DIRECTIONS:
I need the lines below from the one with "(R566, R567) -/" down to the one with "def State.summarise (s" reproduced exactly, both ends included, and nothing else.

Collected data entries:

-- ==== Sys2Proof/Machine/Squirrel.lean ====
section
/-! DEFINITION. Squirrel: records, the buffer with its token buckets, and the record store (R563–R577). -/

namespace Sys2Proof.Machine

/-! ## Records -/

def RecKind.code : RecKind → Nat
  | .event => 0 | .summary => 1 | .start => 2 | .repairSoft => 3 | .repairHard => 4
  | .retire => 5 | .debugAccess => 6 | .linkRepair => 7 | .lifecycle => 8

/-- A record exempt from the bucket (R566): raised at a FATAL severity, or of a kind other than EVENT. -/
def Record.exempt (r : Record) : Bool := r.kind != .event || (r.raised && r.sev.fatal)

/-- CRC-32C over bytes, reflected, with initial value and final inversion of all ones. -/
def crcBit : Nat → Nat → Nat
  | 0, c => c
  | n + 1, c => crcBit n (if c % 2 = 1 then c / 2 ^^^ 0x82F63B78 else c / 2)

def crc32cFrom : Nat → List Byte → Nat
  | c, [] => c
  | c, b :: r => crc32cFrom (crcBit 8 (c ^^^ b.toNat)) r

def crc32c (bs : List Byte) : Nat := crc32cFrom 0xFFFFFFFF bs ^^^ 0xFFFFFFFF

/-- Bits [511:32] of a record as a number shifted down by 32 (R563). -/
def Record.upper (r : Record) : Nat :=
  let put (v at' : Nat) := v * 2 ^ (at' - 32)
  put (r.code % 65536) 496 + put r.kind.code 492 + put r.sev.rank 490
  + put (if r.ptn.isSome then 1 else 0) 489 + put ((r.ptn.getD 0) % 32) 484
  + put (if r.ptpTime then 1 else 0) 483 + put (if r.raised then 1 else 0) 482
  + put (if r.keep then 1 else 0) 481 + put r.beat.toNat 432 + put r.time.toNat 368
  + put (r.seq % 2 ^ 40) 328 + put (r.detail % 2 ^ 52) 276 + put (r.ext % 2 ^ 128) 148 + put (r.boot % 2 ^ 32) 116

/-- The 64 bytes of a record, its CRC in bits [31:0] over bits [511:32] (R563). -/
def Record.bytes (r : Record) : List Byte :=
  toLe 4 (crc32c (toLe 60 r.upper)) ++ toLe 60 r.upper

/-- BEAT_ALIGN_STATE codes (R67). -/
def alignFree : Nat := 0
def alignAcquiring : Nat := 1
def alignLocked : Nat := 2
def alignHoldover : Nat := 3
def alignLost : Nat := 4

/-- A record as it is made now (R563): TIME is a free value, since the model has no clock. -/
def State.newRecord (s : State) (kind : RecKind) (code : Nat) (sev : Severity) (ptn : Option Nat) (raised keep : Bool)
    (detail ext : Nat) : Record :=
  { code, kind, sev, ptn, raised, keep, detail, ext
    ptpTime := s.rd .beatAlignState == alignLocked || s.rd .beatAlignState == alignHoldover
    beat := s.beat.number, time := s.free, seq := s.rd .sqlSeq, boot := s.sql.boot }

/-! ## The buffer (R565) -/

/-- Exempt records in the buffer. -/
def Sql.exempts (q : Sql) : Nat := (q.buffer.filter Record.exempt).length

/-- There is room: 64 of the 1,024 places are held for exempt records, which take those first. -/
def Sql.room (q : Sql) (exempt : Bool) : Bool :=
  if exempt then decide (q.buffer.length < 1024)
  else decide (q.buffer.length - q.exempts + (q.exempts - 64) < 960)

/-- A record into the buffer; without room it is dropped and counted, and takes no SEQ. -/
def State.buffer (s : State) (r : Record) : State :=
  if s.sql.room r.exempt then
    let t := { s with sql := { s.sql with buffer := s.sql.buffer ++ [{ r with seq := s.rd .sqlSeq }] } }
    ((t.bump .sqlSeq).wr .sqlBuffered (s.sql.buffer.length + 1)).drawn
  else
    let t := s.bump .sqlDropped
    { t with sql := { t.sql with dropPending := t.sql.dropPending || !t.sql.dropReported } }

/-! ## Buckets (R566, R567) -/

/-- The bucket of a code: full at BURST 16 and PERIOD 1,000 µs unless changed (R566, R577). -/
def State.bucket (s : State) (code : Nat) : Bucket :=
  s.sql.buckets.get (code / 16) { burst := 16, period := 1000, tokens := 16, suppressed := 0, first := 0, last := 0 }

def State.setBucket (s : State) (code : Nat) (b : Bucket) : State :=
  { s with sql := { s.sql with buckets := s.sql.buckets.set (code / 16) b } }

/-- SUMMARY of an entry with suppressed events, whose count it clears (R564, R567). -/
def State.summarise (s : State) (code : Nat) : State :=
  let b := s.bucket code
  if b.suppressed = 0 then s
  else (s.buffer (s.newRecord .summary (code / 16 * 16) .corrected none false false 0
        (b.suppressed * 2 ^ 96 + b.first.toNat * 2 ^ 48 + b.last.toNat))).setBucket code
        { b with suppressed := 0 }

/-- An EVENT record: it passes its bucket unless it is exempt (R566). -/
def State.recordEvent (s : State) (code : Nat) (sev : Severity) (ptn : Option Nat) (raised : Bool) (detail : Nat) : State :=
  let b := s.bucket code
  if raised && sev.fatal then
    (s.summarise code).buffer ((s.summarise code).newRecord .event code sev ptn raised false detail 0)
  else if b.period = 0 ∨ 0 < b.tokens then
    let t := (s.summarise code).setBucket code
      { b with suppressed := 0, tokens := if b.period = 0 then b.tokens else b.tokens - 1 }
    t.buffer (t.newRecord .event code sev ptn raised false detail 0)
  else
    s.setBucket code { b with
      suppressed := min (b.suppressed + 1) (2 ^ 32 - 1)
      first := if b.suppressed = 0 then s.beat.number else b.first
      last := s.beat.number }

/-- A record of another kind (R564). -/
def State.record (s : State) (kind : RecKind) (ptn : Option Nat) (keep : Bool) (ext : Nat) : State :=
  s.buffer (s.newRecord kind 0 .corrected ptn false keep 0 ext)

/-! ## Flushes and the store (R568, R571) -/

def storeReady : Nat := 1
def storeForeign : Nat := 2
def storeFailed : Nat := 3

/-- A flush starts: a SUMMARY for each entry with a suppressed count; none starts while SQL_STATE is
not READY (R567, R571). -/
def State.startFlush (s : State) : State :=
  if s.rd .sqlState ≠ storeReady ∨ s.sql.flushing then s
  else
    let t := s.each s.sql.buckets.keys (fun t k => t.summarise (k * 16))
    { t with sql := { t.sql with flushing := true } }

/-- Slots of the circulating area (R568). -/
def circSlots : Nat := 61440

/-- A record is carried forward: KEEP, and for REPAIR_SOFT no later REPAIR_HARD of its row (R568). -/
def Store.carries (st : Store) (r : Record) : Bool :=
  r.keep && (r.kind != .repairSoft ||
    !(st.circ.any (fun e => e.2.kind == .repairHard && e.2.ext == r.ext && decide (r.seq < e.2.seq))))

/-- The slot at the head made free: a KEEP record there is written again at the head with a new SEQ
while at most 8,192 are carried, and the head moves on (R568). -/
def State.clearHead : Nat → State → State
  | 0, s => s
  | n + 1, s =>
    match s.store.circ.find s.store.head with
    | some r =>
      if s.store.carries r then
        if (s.store.circ.where (fun _ r => s.store.carries r)).length ≤ 8192 then
          State.clearHead n
            ({ s with store := { s.store with
                circ := s.store.circ.set s.store.head { r with seq := s.rd .sqlSeq }
                head := (s.store.head + 1) % circSlots } }.bump .sqlSeq)
        else { s with sql := { s.sql with keepPending := true } }
      else s
    | none => s

/-- A record written to the store: the circulating area's head and, while it holds fewer than 512
records, the first area (R568). -/
def State.storeRecord (s : State) (r : Record) : State :=
  let t := State.clearHead 8193 s
  { t with store := { t.store with
      circ := t.store.circ.set t.store.head r
      head := (t.store.head + 1) % circSlots
      first := if t.store.first.length < 512 then t.store.first.set t.store.first.length r else t.store.first } }

/-- Buffered records written in SEQ order: all of them, or those before the one whose read-back failed
twice (R571, R573). -/
def State.writeOut (s : State) (rs : List Record) : State := s.each rs State.storeRecord

/-- The flush's end: the buffer is empty (R571). -/
def State.endFlush (s : State) : State :=
  let t := s.writeOut s.sql.buffer
  let t := { t with sql := { t.sql with buffer := [], flushing := false, dropReported := false, fillRaised := false } }
  (t.wr .sqlBuffered 0).bump .sqlFlushes

end Sys2Proof.Machine
end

SOLVED PROBLEM:
/-! ## Buckets (R566, R567) -/

/-- The bucket of a code: full at BURST 16 and PERIOD 1,000 µs unless changed (R566, R577). -/
def State.bucket (s : State) (code : Nat) : Bucket :=
  s.sql.buckets.get (code / 16) { burst := 16, period := 1000, tokens := 16, suppressed := 0, first := 0, last := 0 }

def State.setBucket (s : State) (code : Nat) (b : Bucket) : State :=
  { s with sql := { s.sql with buckets := s.sql.buckets.set (code / 16) b } }

/-- SUMMARY of an entry with suppressed events, whose count it clears (R564, R567). -/
def State.summarise (s : State) (code : Nat) : State :=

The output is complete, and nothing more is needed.